Top of TASK MATERIAL

/-- GATHER at its core. -/
def Module.gatherAt (fu : Fuses) (us : List Upset) (m : Module) (i : Inst) : Module :=
  let ws := i.words
  m.withShapes fu us (spliceShapes ws) (spliceRefs ws) i (fun m i =>
    let n := m.shapeOf i (readShape (hiOf ws 4))
    let e := m.shapeOf i (readShape (loOf ws 4))
    if n = 0 then m.emptyOp fu i
    else
      let ix := m.operand i (hiOf ws 2) false 0
      m.indexPass fu i ix (entriesOf ix n) e (fun m rs =>
        match m.operand i (loOf ws 2) false 0, m.operand i (loOf ws 3) true 0 with
        | some src, some dst => m.gatherData fu i ix src dst (entriesOf ix n) rs
        | _, _ => m.issueFail fu i { status := stMalformed, value := 0, plan := 0 }))

/-- The class and operation of a row of the splice engine. -/
def isSplice (op : Nat) (ws : Words) : Bool := classOf ws == 2 && (readSplice ws).op == op

/-- GATHER. -/
def execGather (g : Nat) (ups : List Upset) (s : State) : Host.Outcome State Fault Refusal :=
  s.actOn (g < 384) (fun fu m => m.issueRow fu g (isSplice 1) ups (fun m i => m.gatherAt fu ups i))

/-- One 4-byte element of a gather added to the stored one (R186), with its clamp counted unless it is poisoned (R45). -/
def Module.sumCells (m : Module) (i : Inst) (u : Buffer) (poison : List Nat) (q : List Host.Cell) : Module :=
  match q with
  | [] => m
  | c :: _ =>
    let s := addRows (u.fmt == 5) (m.bytesAt i.job i.core u.space c.1 4) (q.map Prod.snd) 1
    let bad := poison.contains (c.1 / 32) || m.poisonAt i.job i.core u.space c.1 4
    let m := m.storeAt i.job i.core u.space c.1 s.1 bad
    if s.2 = 0 || bad then m else m.bump (odKey 0x3140 3) s.2

/-- The rows of a gather written under its buffer's combine mode. -/
def Module.putGather (m : Module) (i : Inst) (u : Buffer) (p : PendGather) : Module :=
  if u.combine = 2 then (groupsOf 4 p.writes.length p.writes).foldl (fun (m : Module) q => m.sumCells i u p.poison q) m
  else
    (p.writes.foldl (fun (m : Module) c =>
      m.storeAt i.job i.core u.space c.1 [c.2] (p.poison.contains (c.1 / 32))) m).cleanCovered i.job i.core u.space
      (p.writes.map Prod.fst) ((p.writes.filter (fun c => p.poison.contains (c.1 / 32))).map Prod.fst)

/-- The destination buffer of a SPLICE instruction. -/
def Module.spliceDst (m : Module) (i : Inst) : Option Buffer := (m.job i.job).image.buffers[(readRef (loOf i.words 3)).buf]?

/-- The commit of a core's oldest gather with src_mem = 1 (R131): its rows are written, its slots become FULL. -/
def Module.commitGather (fu : Fuses) (m : Module) (g : Nat) : Module :=
  match (m.core g).gathers with
  | [] => m
  | p :: rest =>
    let i := p.inst
    let m := m.onCore g (fun c => { c with gathers := rest })
    if m.stale i then (m.dropStale fu i).settleCancel fu i.job
    else
      match m.spliceDst i with
      | none => m.finish fu i stMalformed 0 0
      | some u => ((m.putGather i u p).setFull g p.slots).finish fu i stOk 0 0

/-- Whether a gather's commit has its turn in a combine buffer (R186). -/
def Module.gatherTurn (m : Module) (i : Inst) : Bool :=
  m.stale i || !(m.spliceDst i).any (fun u => u.combine != 0) || m.hasTurn i (readRef (loOf i.words 3)).buf

/-- The oldest gather of a core waits for its combine turn, and the core with it (R186). -/
def Module.gatherHold (m : Module) (g : Nat) : Module :=
  m.onCore g (fun c => { c with gathers := modifyAt (fun p => { p with waits := true }) c.gathers 0 })

/-- The poison that a gather meets in the same cycle as a happening that ranks before it is recorded (R14). -/
def Module.gatherPoison (fu : Fuses) (m : Module) (p : PendGather) : Module :=
  if p.poison.isEmpty then m else m.hiddenPoison fu p.inst

/-- SRC_MEM_GATHER_COMMIT: not while a row is to come from a stopped stack (R367). -/
def execSrcMemGatherCommit (g : Nat) (ups : List Upset) (s : State) : Host.Outcome State Fault Refusal :=
  s.actOn (g < 384) (fun fu m =>
    let c := m.core g
    match c.gathers with
    | [] => m
    | p :: _ =>
      if !c.live || c.fenceReq.isSome || (!p.waits && (m.stoppedIn p.reads).isSome) then m
      else if !m.gatherTurn p.inst then m.gatherHold g
      else
        let r := m.meet fu p.inst ups
        if r.2 then r.1.commitGather fu g else r.1.gatherPoison fu p)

Bottom of TASK MATERIAL

PROBLEM DESCRIPTION: What is needed is a verbatim copy of every line in the records above from the one containing "m.withShapes fu us" down to the one containing "match m.operand i", both included, and nothing more.

ANSWER AREA:
  m.withShapes fu us (spliceShapes ws) (spliceRefs ws) i (fun m i =>
    let n := m.shapeOf i (readShape (hiOf ws 4))
    let e := m.shapeOf i (readShape (loOf ws 4))
    if n = 0 then m.emptyOp fu i
    else
      let ix := m.operand i (hiOf ws 2) false 0
      m.indexPass fu i ix (entriesOf ix n) e (fun m rs =>
        match m.operand i (loOf ws 2) false 0, m.operand i (loOf ws 3) true 0 with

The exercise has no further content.